Provided records
○ ○ ○ ○

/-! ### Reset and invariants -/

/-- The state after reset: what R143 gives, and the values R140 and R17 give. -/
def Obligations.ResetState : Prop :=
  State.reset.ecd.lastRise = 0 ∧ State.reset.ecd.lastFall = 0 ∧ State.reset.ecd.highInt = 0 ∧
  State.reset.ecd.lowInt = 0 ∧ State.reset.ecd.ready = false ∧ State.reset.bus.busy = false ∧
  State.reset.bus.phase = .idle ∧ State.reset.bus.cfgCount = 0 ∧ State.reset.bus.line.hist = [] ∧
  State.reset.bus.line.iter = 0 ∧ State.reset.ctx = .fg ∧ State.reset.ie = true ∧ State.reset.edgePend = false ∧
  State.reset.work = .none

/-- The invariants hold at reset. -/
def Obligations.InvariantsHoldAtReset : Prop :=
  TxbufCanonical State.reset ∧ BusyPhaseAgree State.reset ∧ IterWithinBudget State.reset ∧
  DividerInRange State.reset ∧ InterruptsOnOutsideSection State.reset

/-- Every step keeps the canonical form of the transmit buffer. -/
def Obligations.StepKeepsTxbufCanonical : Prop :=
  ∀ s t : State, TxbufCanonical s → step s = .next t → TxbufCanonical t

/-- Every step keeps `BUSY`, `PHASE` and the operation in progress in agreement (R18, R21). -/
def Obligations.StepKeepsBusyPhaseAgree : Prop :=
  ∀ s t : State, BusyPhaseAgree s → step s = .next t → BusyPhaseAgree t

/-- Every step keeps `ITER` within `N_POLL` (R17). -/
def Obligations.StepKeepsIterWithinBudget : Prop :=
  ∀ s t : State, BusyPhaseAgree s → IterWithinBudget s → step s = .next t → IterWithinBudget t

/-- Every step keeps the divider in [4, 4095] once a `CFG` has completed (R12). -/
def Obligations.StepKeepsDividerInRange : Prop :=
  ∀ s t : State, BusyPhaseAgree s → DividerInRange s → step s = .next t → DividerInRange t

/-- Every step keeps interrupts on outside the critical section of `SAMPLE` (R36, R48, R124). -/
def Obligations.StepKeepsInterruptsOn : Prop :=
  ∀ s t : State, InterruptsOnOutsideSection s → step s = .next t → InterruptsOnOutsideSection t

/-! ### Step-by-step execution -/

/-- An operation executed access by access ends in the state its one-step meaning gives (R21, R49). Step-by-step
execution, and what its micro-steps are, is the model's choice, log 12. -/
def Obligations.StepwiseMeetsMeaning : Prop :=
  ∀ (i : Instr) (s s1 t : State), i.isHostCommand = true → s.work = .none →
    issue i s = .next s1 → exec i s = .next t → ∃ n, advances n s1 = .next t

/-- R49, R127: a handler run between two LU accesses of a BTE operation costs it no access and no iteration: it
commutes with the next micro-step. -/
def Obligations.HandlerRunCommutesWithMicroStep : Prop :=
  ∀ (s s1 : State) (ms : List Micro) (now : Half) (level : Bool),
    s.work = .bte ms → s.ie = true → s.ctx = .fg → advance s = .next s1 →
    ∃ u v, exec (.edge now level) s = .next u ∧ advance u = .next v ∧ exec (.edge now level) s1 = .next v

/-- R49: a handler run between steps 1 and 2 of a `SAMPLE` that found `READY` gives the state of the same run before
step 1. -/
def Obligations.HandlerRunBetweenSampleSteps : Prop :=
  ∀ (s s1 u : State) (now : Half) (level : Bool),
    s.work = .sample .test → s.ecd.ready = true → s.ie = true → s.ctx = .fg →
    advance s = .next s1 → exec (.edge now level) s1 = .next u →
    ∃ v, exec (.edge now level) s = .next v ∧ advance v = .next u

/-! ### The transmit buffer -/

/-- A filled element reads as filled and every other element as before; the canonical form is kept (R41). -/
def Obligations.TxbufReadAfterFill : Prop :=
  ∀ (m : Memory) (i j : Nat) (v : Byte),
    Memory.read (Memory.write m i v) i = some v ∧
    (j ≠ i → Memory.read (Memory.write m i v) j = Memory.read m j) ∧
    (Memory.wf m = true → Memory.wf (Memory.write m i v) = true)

○ ○ ○ ○

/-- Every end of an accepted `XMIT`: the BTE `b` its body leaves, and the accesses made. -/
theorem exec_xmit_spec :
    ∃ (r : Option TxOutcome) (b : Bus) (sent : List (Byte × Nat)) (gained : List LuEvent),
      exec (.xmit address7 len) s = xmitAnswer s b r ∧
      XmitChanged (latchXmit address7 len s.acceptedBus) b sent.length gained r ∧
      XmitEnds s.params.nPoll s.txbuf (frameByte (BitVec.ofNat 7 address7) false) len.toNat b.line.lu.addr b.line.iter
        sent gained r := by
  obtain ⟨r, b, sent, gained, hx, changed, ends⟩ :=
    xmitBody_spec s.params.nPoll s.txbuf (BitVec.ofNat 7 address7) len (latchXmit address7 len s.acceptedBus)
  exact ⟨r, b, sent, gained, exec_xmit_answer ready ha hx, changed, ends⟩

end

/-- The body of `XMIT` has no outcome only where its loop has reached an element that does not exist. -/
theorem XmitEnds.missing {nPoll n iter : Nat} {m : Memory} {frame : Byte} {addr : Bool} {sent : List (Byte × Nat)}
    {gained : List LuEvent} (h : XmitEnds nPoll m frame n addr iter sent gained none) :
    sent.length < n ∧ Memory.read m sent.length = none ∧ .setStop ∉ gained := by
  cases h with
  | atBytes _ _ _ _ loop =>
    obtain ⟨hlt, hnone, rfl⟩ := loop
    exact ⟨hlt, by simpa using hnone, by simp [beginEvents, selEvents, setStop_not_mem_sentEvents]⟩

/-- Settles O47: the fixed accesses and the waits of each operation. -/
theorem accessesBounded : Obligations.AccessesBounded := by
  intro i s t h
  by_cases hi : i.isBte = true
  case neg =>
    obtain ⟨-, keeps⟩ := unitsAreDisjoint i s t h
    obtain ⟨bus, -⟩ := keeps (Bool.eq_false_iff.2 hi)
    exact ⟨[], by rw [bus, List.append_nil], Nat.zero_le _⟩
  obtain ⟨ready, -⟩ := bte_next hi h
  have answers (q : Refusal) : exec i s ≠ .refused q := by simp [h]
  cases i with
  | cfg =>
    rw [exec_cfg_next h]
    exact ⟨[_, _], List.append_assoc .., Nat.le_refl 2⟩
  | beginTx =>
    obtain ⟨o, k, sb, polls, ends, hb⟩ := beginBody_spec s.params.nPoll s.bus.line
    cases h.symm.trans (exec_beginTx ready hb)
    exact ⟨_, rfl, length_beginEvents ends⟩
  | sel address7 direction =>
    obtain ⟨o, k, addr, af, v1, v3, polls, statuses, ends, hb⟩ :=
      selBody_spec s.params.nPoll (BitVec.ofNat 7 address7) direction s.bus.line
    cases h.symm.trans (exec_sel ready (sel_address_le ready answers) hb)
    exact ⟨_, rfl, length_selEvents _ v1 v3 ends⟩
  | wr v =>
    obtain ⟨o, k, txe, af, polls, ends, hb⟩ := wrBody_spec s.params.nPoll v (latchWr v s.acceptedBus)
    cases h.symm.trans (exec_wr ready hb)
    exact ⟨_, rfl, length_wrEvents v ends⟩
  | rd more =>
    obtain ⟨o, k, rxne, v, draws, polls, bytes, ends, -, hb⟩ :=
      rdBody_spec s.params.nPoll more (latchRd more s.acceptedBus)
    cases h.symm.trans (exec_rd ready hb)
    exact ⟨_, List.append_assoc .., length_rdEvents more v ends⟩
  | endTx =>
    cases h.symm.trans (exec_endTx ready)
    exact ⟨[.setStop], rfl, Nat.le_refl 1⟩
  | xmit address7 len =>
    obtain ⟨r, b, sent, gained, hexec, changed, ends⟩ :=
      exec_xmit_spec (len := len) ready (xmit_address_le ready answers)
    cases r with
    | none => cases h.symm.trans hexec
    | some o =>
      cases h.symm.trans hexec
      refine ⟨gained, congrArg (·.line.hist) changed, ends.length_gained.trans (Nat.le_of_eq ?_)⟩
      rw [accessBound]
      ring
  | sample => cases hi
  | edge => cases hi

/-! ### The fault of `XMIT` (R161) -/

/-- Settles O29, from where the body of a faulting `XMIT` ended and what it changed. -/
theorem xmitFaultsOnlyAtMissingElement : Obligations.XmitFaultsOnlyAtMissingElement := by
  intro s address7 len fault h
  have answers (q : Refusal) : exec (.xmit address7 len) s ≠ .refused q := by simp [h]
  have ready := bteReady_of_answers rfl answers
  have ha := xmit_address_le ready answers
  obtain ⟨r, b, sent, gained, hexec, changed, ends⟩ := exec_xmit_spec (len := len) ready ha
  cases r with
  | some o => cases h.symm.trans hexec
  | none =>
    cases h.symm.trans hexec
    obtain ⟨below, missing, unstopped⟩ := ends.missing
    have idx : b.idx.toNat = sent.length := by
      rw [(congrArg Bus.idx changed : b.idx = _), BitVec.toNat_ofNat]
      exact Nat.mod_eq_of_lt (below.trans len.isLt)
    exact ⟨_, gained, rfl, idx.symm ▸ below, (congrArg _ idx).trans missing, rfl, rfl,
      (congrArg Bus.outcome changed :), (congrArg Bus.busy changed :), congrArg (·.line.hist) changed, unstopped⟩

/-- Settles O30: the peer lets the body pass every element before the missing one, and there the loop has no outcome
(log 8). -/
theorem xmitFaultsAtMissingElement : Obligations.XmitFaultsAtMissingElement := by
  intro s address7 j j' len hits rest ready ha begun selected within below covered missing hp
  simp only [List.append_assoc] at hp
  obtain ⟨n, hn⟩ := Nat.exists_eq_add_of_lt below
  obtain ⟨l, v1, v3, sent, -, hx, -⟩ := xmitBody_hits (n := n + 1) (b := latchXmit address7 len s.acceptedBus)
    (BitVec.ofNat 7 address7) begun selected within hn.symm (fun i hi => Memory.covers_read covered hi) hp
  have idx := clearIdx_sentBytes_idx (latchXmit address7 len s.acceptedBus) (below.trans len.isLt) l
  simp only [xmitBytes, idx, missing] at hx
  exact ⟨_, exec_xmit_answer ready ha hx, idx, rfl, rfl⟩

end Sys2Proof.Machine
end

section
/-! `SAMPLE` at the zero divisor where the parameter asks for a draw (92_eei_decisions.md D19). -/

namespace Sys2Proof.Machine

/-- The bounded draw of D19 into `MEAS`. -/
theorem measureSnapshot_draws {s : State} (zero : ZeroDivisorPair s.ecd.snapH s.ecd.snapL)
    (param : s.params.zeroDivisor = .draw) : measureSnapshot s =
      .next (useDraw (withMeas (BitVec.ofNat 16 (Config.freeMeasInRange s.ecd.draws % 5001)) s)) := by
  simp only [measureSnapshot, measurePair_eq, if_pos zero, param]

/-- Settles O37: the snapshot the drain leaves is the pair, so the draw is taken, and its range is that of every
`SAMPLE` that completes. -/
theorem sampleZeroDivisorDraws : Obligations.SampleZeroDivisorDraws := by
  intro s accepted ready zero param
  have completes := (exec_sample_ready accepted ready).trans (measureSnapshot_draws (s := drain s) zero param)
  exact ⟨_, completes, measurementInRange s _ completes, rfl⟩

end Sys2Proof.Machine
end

○ ○ ○ ○

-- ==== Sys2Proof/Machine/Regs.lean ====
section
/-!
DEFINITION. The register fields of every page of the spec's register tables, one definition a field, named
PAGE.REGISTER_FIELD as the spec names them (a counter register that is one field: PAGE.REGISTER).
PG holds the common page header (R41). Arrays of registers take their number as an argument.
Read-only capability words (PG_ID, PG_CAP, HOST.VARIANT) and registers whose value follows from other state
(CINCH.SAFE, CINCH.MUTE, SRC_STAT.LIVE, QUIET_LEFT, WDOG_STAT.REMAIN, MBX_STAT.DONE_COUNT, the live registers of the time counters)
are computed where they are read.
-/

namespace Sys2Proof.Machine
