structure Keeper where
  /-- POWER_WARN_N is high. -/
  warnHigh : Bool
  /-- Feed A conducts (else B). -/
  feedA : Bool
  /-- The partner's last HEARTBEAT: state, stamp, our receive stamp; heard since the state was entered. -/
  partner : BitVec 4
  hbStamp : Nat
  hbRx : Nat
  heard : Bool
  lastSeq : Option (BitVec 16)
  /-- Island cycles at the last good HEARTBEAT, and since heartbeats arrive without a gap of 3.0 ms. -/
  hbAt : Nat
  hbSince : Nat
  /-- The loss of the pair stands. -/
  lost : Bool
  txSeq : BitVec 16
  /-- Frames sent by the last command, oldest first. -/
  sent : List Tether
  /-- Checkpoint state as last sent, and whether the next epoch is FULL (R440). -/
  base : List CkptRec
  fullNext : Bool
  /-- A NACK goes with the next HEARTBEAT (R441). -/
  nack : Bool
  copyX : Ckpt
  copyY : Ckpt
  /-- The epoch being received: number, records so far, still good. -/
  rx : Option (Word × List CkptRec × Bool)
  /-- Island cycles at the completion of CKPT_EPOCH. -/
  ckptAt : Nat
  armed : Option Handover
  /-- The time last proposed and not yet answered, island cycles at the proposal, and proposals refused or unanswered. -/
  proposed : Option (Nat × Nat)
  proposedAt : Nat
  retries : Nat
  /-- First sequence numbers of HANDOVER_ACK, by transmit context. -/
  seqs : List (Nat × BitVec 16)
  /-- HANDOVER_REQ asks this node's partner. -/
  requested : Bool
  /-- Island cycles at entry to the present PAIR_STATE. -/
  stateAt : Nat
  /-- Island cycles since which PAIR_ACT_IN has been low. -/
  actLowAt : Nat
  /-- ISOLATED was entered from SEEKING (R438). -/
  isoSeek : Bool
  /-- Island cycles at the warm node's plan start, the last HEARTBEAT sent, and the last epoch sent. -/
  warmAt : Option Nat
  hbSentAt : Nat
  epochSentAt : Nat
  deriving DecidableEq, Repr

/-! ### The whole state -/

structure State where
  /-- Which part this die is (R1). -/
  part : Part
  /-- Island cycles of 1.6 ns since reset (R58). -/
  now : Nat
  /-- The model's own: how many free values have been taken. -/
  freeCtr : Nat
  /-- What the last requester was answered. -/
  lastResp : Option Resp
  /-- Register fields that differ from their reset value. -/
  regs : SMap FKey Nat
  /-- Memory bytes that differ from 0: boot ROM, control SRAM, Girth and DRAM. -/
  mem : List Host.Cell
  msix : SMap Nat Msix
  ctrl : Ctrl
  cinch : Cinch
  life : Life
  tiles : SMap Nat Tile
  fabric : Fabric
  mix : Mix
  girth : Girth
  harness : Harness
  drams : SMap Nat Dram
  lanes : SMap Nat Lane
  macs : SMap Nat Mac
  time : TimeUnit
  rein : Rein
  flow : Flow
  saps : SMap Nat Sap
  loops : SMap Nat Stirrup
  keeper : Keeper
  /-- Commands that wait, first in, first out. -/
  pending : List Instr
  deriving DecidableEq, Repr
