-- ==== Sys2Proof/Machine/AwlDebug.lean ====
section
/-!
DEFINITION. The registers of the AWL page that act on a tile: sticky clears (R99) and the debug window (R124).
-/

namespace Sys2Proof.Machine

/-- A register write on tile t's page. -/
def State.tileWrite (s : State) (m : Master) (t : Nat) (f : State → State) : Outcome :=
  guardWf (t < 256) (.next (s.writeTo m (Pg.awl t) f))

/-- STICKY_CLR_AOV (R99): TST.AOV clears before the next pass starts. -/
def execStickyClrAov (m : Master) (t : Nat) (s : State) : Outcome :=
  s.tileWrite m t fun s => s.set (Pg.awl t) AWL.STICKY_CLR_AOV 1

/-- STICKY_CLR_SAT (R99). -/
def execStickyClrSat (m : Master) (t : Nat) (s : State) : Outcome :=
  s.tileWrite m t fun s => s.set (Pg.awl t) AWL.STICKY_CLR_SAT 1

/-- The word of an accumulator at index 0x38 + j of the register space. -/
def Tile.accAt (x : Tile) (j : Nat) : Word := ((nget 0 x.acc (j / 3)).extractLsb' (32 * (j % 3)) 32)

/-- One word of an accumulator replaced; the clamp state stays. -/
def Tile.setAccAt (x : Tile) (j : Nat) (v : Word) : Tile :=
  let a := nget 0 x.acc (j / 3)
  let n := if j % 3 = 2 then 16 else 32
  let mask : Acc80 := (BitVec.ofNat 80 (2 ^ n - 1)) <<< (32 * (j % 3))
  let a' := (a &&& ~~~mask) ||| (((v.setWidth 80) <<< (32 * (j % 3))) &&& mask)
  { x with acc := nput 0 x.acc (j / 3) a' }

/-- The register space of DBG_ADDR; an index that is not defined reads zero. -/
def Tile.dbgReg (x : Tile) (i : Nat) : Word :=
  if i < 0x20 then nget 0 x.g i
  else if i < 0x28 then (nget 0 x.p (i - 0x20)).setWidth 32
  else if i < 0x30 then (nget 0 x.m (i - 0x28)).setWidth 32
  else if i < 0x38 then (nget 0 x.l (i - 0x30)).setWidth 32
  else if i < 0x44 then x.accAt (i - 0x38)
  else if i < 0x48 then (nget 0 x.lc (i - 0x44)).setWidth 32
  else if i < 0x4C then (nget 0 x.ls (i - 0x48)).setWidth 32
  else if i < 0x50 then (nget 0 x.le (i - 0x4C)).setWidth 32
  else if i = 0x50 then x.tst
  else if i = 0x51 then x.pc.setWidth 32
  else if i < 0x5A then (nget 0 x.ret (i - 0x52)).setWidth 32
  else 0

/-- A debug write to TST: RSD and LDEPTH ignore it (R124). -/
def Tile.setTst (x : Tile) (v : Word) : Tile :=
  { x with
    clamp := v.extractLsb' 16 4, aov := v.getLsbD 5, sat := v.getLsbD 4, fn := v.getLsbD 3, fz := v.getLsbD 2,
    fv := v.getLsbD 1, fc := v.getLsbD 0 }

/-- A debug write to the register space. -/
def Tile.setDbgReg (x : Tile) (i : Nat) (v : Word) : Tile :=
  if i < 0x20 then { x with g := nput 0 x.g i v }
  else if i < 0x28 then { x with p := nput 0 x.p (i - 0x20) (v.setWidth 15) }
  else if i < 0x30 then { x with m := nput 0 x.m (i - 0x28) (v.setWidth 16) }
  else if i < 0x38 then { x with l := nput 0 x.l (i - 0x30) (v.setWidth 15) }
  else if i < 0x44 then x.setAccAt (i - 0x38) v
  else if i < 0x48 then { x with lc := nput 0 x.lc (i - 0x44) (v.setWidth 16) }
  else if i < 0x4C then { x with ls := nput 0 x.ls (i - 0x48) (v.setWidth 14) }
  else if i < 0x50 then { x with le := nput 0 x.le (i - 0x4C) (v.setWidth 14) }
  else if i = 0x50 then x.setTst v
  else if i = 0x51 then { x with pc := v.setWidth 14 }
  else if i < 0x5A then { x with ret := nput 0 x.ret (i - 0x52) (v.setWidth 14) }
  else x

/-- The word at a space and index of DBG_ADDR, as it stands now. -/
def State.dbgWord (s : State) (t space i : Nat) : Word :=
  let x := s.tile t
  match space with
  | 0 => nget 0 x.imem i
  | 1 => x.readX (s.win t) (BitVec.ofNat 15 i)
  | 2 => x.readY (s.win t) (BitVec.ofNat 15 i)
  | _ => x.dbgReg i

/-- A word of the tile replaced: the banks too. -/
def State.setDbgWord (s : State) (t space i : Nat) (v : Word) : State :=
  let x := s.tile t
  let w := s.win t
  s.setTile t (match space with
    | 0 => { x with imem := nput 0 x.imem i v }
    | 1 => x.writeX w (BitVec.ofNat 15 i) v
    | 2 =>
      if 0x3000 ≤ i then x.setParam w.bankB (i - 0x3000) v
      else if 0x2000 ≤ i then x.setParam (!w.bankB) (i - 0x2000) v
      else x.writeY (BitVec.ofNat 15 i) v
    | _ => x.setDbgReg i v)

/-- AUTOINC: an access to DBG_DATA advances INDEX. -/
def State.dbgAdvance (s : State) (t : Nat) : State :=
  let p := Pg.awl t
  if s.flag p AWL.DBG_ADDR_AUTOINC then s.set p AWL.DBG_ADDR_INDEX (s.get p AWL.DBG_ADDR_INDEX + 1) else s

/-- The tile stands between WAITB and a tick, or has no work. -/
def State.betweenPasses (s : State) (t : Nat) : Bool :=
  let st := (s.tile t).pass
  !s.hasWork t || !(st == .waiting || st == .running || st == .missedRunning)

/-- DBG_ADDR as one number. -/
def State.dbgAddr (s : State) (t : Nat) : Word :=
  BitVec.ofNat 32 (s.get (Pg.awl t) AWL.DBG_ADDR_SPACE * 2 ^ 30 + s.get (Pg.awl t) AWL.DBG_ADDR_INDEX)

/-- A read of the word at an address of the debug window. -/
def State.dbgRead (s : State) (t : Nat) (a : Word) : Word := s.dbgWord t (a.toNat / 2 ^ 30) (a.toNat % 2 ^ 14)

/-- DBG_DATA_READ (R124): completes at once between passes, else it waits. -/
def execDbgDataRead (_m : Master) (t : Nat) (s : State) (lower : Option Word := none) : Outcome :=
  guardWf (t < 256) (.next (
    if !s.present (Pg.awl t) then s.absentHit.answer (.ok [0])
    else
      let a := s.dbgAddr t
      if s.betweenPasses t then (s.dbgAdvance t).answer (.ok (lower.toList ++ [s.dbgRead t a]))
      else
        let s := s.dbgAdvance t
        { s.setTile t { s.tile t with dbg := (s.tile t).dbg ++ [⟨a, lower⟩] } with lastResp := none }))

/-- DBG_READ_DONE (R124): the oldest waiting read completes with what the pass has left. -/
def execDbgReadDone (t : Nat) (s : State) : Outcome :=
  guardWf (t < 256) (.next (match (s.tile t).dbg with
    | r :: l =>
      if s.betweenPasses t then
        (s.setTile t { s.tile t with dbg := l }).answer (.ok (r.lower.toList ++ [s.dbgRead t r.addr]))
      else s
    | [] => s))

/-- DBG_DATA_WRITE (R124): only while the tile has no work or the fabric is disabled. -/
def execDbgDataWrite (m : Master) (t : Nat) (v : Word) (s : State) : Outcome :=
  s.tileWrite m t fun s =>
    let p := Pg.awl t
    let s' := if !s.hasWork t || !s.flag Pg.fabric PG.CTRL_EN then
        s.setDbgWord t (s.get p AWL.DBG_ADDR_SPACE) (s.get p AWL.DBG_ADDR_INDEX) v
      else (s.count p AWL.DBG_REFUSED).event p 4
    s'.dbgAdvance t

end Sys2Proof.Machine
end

○ ○ ○ ○

What needs to be done
Would you print exactly and only the lines of the material above that run from the line with "first out. -/" through the line with "s.tileWrite m t fun s => s.set (Pg.awl t) AWL.STICKY_CLR_SAT", both included?

Task answer
  /-- Commands that wait, first in, first out. -/
  pending : List Instr
  deriving DecidableEq, Repr
-- ==== Sys2Proof/Machine/AwlDebug.lean ====
section
/-!
DEFINITION. The registers of the AWL page that act on a tile: sticky clears (R99) and the debug window (R124).
-/

namespace Sys2Proof.Machine

/-- A register write on tile t's page. -/
def State.tileWrite (s : State) (m : Master) (t : Nat) (f : State → State) : Outcome :=
  guardWf (t < 256) (.next (s.writeTo m (Pg.awl t) f))

/-- STICKY_CLR_AOV (R99): TST.AOV clears before the next pass starts. -/
def execStickyClrAov (m : Master) (t : Nat) (s : State) : Outcome :=
  s.tileWrite m t fun s => s.set (Pg.awl t) AWL.STICKY_CLR_AOV 1

/-- STICKY_CLR_SAT (R99). -/
def execStickyClrSat (m : Master) (t : Nat) (s : State) : Outcome :=
  s.tileWrite m t fun s => s.set (Pg.awl t) AWL.STICKY_CLR_SAT 1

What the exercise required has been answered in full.